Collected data

^^^^^^^^

/-- A setup window (R5). -/
structure Window where
  role : WindowRole
  mapped : Option Nat
  epoch : Option Epoch
  dirty : Bool
  loading : Bool
  flipPending : Bool
  common : Common
  chA : Channel
  chB : Channel
  runMode : Nat
  runState : RunState
deriving DecidableEq, Repr

/-- A FREE window: its other fields have no meaning (R5) and stand at fixed values (log 20). -/
def Window.blank : Window :=
  { role := .free, mapped := none, epoch := none, dirty := false, loading := false, flipPending := false,
    common := Common.default, chA := Channel.default 0, chB := Channel.default 0, runMode := 0, runState := .running }

/-- A window with the built-in defaults of a station (R4): channel A of station 0 is enabled. -/
def Window.builtIn (station : Nat) : Window :=
  { Window.blank with chA := Channel.default (if station = 0 then 1 else 0) }

/-- The kind of a setup operation (R148). -/
inductive OpKind where
  | recall
  | save
deriving DecidableEq, Repr

/-- The round of a RECALL (R148). -/
inductive Round where
  | listing
  | staging
deriving DecidableEq, Repr

/-- A station's result in a setup operation (R148). -/
inductive OpResult where
  | listed (epochs : List Epoch)
  | staged (outcome : OutcomeCode) (digest : Nat) (common : List Byte) (run : Nat)
  | saved (outcome : OutcomeCode)
deriving DecidableEq, Repr

/-- The setup-operation record (R148). -/
structure Op where
  kind : OpKind
  slot : Nat
  epoch : Option Epoch
  openedAt : Nat
  round : Round
  chosen : Option Epoch
  results : Quad (Option OpResult)
deriving DecidableEq, Repr

/-- The last-outcome record (R148). -/
structure LastOutcome where
  kind : OpKind
  slot : Nat
  outcome : OutcomeCode
deriving DecidableEq, Repr

/-- The kind of a store request (R131). -/
inductive ReqKind where
  | read
  | append
  | discard
  | mark
deriving DecidableEq, Repr

/-- To whom SST's outcome of a request goes (R131): to no one, to the staging round, to the fill of a HELD window, to
no one but held back as a tracking image (R18), or to the SAVE that it answers. -/
inductive Purpose where
  | none
  | staging
  | fill (window : Nat)
  | tracking
  | save
deriving DecidableEq, Repr

/-- A store request (R131): READ carries the epoch asked for, APPEND its image and the image's epoch. -/
structure Request where
  kind : ReqKind
  block : Nat
  epoch : Epoch
  image : List Byte
  purpose : Purpose
  orphaned : Bool
deriving DecidableEq, Repr

/-- The boot recall chain's state (R193). -/
inductive Chain where
  | idle
  | slot0
  | slot31
deriving DecidableEq, Repr

/-- What the chain waits for: nothing, the close of the operation its RECALL opened, or that of another one (R193). -/
inductive ChainWait where
  | nothing
  | own
  | other
deriving DecidableEq, Repr

/-- SMG (R19, R148, R150, R193). -/
structure Smg where
  windows : Quad Window
  op : Option Op
  lastOutcome : Option LastOutcome
  highest : Epoch
  settle : Option Nat
  untracked : Bool
  due : Bool
  kept : List Request
  wordA : Option FrontWord
  wordB : Option FrontWord
  settling : Option Nat
  keptProto : Option Msg
  stageWait : Bool
  chain : Chain
  chainWait : ChainWait
  keptChain : Bool
deriving DecidableEq, Repr

/-! SST: the setup store. -/

/-- A block's guard state (R142). -/
inductive Guard where
  | opened
  | guarded
  | pinned
deriving DecidableEq, Repr

/-- An entry of the generation index (R129): position and epoch of each generation, the next blank position, and the
note that the block's last clear did not end verified, which keeps DISORDERED set over a later rescan (R140). -/
structure IndexEntry where
  generations : List (Nat × Epoch)
  next : Option Nat
  disordered : Bool
  guard : Guard
  keep : Bool
  unverified : Bool
deriving DecidableEq, Repr

/-- The entry of an erased block. -/
def IndexEntry.erased : IndexEntry := ⟨[], some 0, false, .opened, false, false⟩

/-- The sequencer's state (R133). -/
inductive SeqState where
  | ready
  | reading
  | writing
  | clearing
  | held
  | readingInHold
deriving DecidableEq, Repr

/-- The stage a current request has reached (R135 to R141): a read of a position, the copy of a position into the
page buffer, a clear with the CLEARING ticks spent before its present run and the start of that run, the write of an
image at a position with its start, the write of the keep mark word, or the rescan that ends a failed operation. -/
inductive Stage where
  | reading (position : Nat)
  | copying (position : Nat)
  | clearing (spent since : Nat)
  | writing (position : Nat) (image : List Byte) (last : Bool) (start : Nat)
  | marking (start : Nat)
  | rescanning
deriving DecidableEq, Repr

/-- The current request (R133), with the block's keep mark as it stood at the take (R144). -/
structure Current where
  request : Request
  stage : Stage
  keepAtTake : Bool
deriving DecidableEq, Repr
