-- ==== Sys2Proof/Machine/Enrolment.lean ====
section
/-! DEFINITION. The shared acts of enrolment and RESTART: announcements, the enrolment record, LANE_FAULT, completion
and the restart of every block (R186 to R194, R20, R37, R61, R78, R93, R115, R147, R185). -/

namespace Sys2Proof.Machine

/-- The heard set as the byte of an ENROL frame: bit i for id i (12, section 12.1). -/
def heardByte (q : Quad Bool) : Nat :=
  (if q.a0 then 1 else 0) + (if q.a1 then 2 else 0) + (if q.a2 then 4 else 0) + (if q.a3 then 8 else 0)

/-- The flags of a heard set's byte. -/
def heardOf (b : Nat) : Quad Bool := ⟨b.testBit 0, b.testBit 1, b.testBit 2, b.testBit 3⟩

/-- The union of two heard sets. -/
def heardUnion (a b : Quad Bool) : Quad Bool := ⟨a.a0 || b.a0, a.a1 || b.a1, a.a2 || b.a2, a.a3 || b.a3⟩

/-- The heard set that holds one id. -/
def heardOnly (station : Nat) : Quad Bool := (Quad.fill false).set station true

/-- The greater of two epochs. -/
def maxEpochOf (a b : Epoch) : Epoch := if a.toNat < b.toNat then b else a

/-- RESTART keeps ENROL and RESTART frames of the receive list (R185). -/
def keptAtRestart (e : RxEntry) : Bool := decide (e.msg.kindCode = 0) || decide (e.msg.kindCode = 10)

namespace Station

/-- The station's strap fault: its number is not below its count (R186). -/
def strapFault (t : Station) : Bool := decide (t.straps.count ≤ t.straps.station)

/-- The ENROL that the enrolment record gives as it stands (R188). -/
def enrolMsg (t : Station) : Msg :=
  let r := t.lif.enrol
  if r.state = .laneFault then
    .enrol t.straps.count (2 ^ t.straps.station) t.smg.highest (if r.ownNoLive then 1 else 0)
  else .enrol t.straps.count (heardByte r.heard) r.heardEpoch (if r.heardNoLive then 1 else 0)

/-- LIF places its ENROL, unless one is in the list; without room it keeps it (R178, R188). -/
def offerEnrol (t : Station) : Station :=
  if t.lif.tx.any (fun e => e.msg.isEnrol) then t
  else if t.room t.enrolMsg then
    let u := t.place t.enrolMsg .lif
    { u with lif := { u.lif with keptEnrol := false } }
  else { t with lif := { t.lif with keptEnrol := true } }

/-- An announcement, which restarts the announce timer (R188). -/
def announce (x : Nat) (t : Station) : Station :=
  let u := t.offerEnrol
  { u with lif := { u.lif with enrol := { u.lif.enrol with announce := some (x + Config.announceTicks) } } }

/-- The enrolment record starts afresh (R187). -/
def freshRecord (t : Station) : Station :=
  { t with
    lif :=
      { t.lif with
        enrol :=
          { t.lif.enrol with
            heard := heardOnly t.straps.station
            heardEpoch := t.smg.highest
            heardNoLive := t.lif.enrol.ownNoLive } } }

/-- Set the enrolment state. -/
def setEnrolState (e : EnrolState) (t : Station) : Station :=
  { t with lif := { t.lif with enrol := { t.lif.enrol with state := e } } }

/-- The station becomes UNENROLLED: its record starts afresh and it announces (R187, R188). -/
def becomeUnenrolled (x : Nat) (t : Station) : Station := ((t.setEnrolState .unenrolled).freshRecord).announce x

/-- The station enters LANE_FAULT, or its fault timer restarts there (R190). -/
def enterLaneFault (x : Nat) (t : Station) : Station :=
  let u := (t.setEnrolState .laneFault).freshRecord
  { u with lif := { u.lif with enrol := { u.lif.enrol with fault := some (x + Config.laneFaultTicks) } } }

/-- An ENROL matches this station's straps (R189). -/
def enrolMatches (sender count heard : Nat) (t : Station) : Bool :=
  decide (count = t.straps.count) && decide (sender < count) && decide (heard < 2 ^ count)

/-- A matching ENROL's heard set holds every id (R189). -/
def heardFull (heard : Nat) (t : Station) : Bool := decide (heard + 1 = 2 ^ t.straps.count)

/-- Step 4 of R191: the settle timer and the untracked flag as R20 lays down. -/
def settleAtEnrolment (noLive : Bool) (x : Nat) (t : Station) : Station :=
  if noLive then
    { t with smg := { t.smg with untracked := false, settle := none } }
  else if t.smg.untracked then
    { t with smg := { t.smg with settle := some (x + Config.settleTicks) } }
  else t

/-- Enrolment completes (R191). -/
def completeEnrolment (epoch : Epoch) (noLive : Bool) (x : Nat) (t : Station) : Station :=
  let joined : Station :=
    { t with
      lif :=
        { t.lif with
          tx := t.lif.tx.filter (fun e => !e.msg.isEnrol || e.sending)
          keptEnrol := false
          laneZero := x
          enrol := { t.lif.enrol with state := .enrolled, announce := none } }
      smg := { t.smg with highest := maxEpochOf t.smg.highest epoch }
      pns := { t.pns with queue := t.pns.queue.map (fun e => { e with stamp := x }) } }
  let started := (joined.settleAtEnrolment noLive x).tryStart x
  if noLive && decide (t.straps.station = 0) then started.chainTo .slot0 else started

/-- A station that is not enrolled takes an ENROL from a station (R189, R190). -/
def takeEnrol (sender count heard : Nat) (epoch : Epoch) (noLive : Bool) (x : Nat) (t : Station) : Station :=
  if !t.enrolMatches sender count heard then t.enterLaneFault x
  else if t.lif.enrol.state = .laneFault then t
  else
    let r := t.lif.enrol
    let all := heardUnion (heardUnion r.heard (heardOnly sender)) (heardOf heard)
    let merged :=
      { t with
        lif :=
          { t.lif with
            enrol :=
              { r with
                heard := all, heardEpoch := maxEpochOf r.heardEpoch epoch, heardNoLive := r.heardNoLive || noLive } } }
    if t.heardFull heard then merged.completeEnrolment epoch noLive x
    else if all ≠ r.heard then merged.announce x
    else merged

/-! RESTART, block by block. -/

/-- SST at RESTART: every request it holds is orphaned (R147). -/
def restartSst (t : Station) : Station := t.mapStored (fun r => { r with orphaned := true })

/-- SMG at RESTART (R20, R193). -/
def restartSmg (t : Station) : Station :=
  let kept := (t.smg.kept.filter (fun r => decide (r.kind ≠ .read))).map Request.released
  let written := writeBackDirty { t with smg := { t.smg with kept := kept } }
  let freed := written.freeWindows (fun w => decide (w.role = .held) || decide (w.role = .staged))
  { freed with
    smg :=
      { freed.smg with
        op := none, settle := none, due := false, wordA := none, wordB := none, settling := none, keptProto := none,
        stageWait := false, chain := .idle, chainWait := .nothing, keptChain := false } }

/-- ACQ and TGU at RESTART: the run state and the saved run state are kept (R37, R61). -/
def restartAcq (t : Station) : Station :=
  { t with acq := Acq.reset, tgu := { Tgu.powerOn with run := t.tgu.run, savedRun := t.tgu.savedRun } }

/-- RSE at RESTART (R78, R93): layers and drawing state reset, the grid blanked and the readouts rebuilt. -/
def restartRse (x : Nat) (t : Station) : Station :=
  { t with
    rse :=
      { t.rse with
        layerA := Layer.reset, layerB := Layer.reset, draw := none, clipA := false, clipB := false, satA := false,
        satB := false, decayTimer := x + Config.decayTicks, decayCount := 0, decayPass := false,
        grid := readoutGrid t.straps t.live.common t.live.chA t.live.chB t.tgu.run false false false false } }

/-- PNS at RESTART (R115); the scan timer runs on. Every base mode starts anew at the instant of the RESTART, also the
FAST mode of the STANDBY LED in LANE_FAULT, lit (log 49). -/
def restartPns (x : Nat) (t : Station) : Station :=
  { t with
    pns :=
      { t.pns with
        firstScan := true, holdSave := none, holdPower := none, counts := List.replicate 8 0, queue := [],
        sequence := none, leds := (ledSet t.straps.panel).map (LedEntry.dark x) } }

/-- LIF at RESTART (R185): the transmit list is emptied, the receive list keeps ENROL and RESTART frames, the pending
answer is dropped; UNENROLLED or still LANE_FAULT, the record afresh, an announcement (R194). The lane stays: a frame on
the data pair completes its transfer, and so does one whose claim is won and whose transfer has not begun, the model's
choice (log 77). -/
def restartLif (x : Nat) (t : Station) : Station :=
  let u :=
    { t with
      lif := { t.lif with tx := [], keptEnrol := false, rx := t.lif.rx.filter keptAtRestart, answer := none } }
  if t.lif.enrol.state = .laneFault then u.freshRecord.announce x else u.becomeUnenrolled x

/-- The restart of a station, one act (R194). -/
def restartStation (x : Nat) (t : Station) : Station :=
  (((t.restartSst.restartSmg.restartAcq).restartRse x |>.restartPns x).restartLif x).refreshLeds x

end Station

end Sys2Proof.Machine
end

^^^^^^^^

Provide only the number of lines above that contain the word "keptEnrol".

4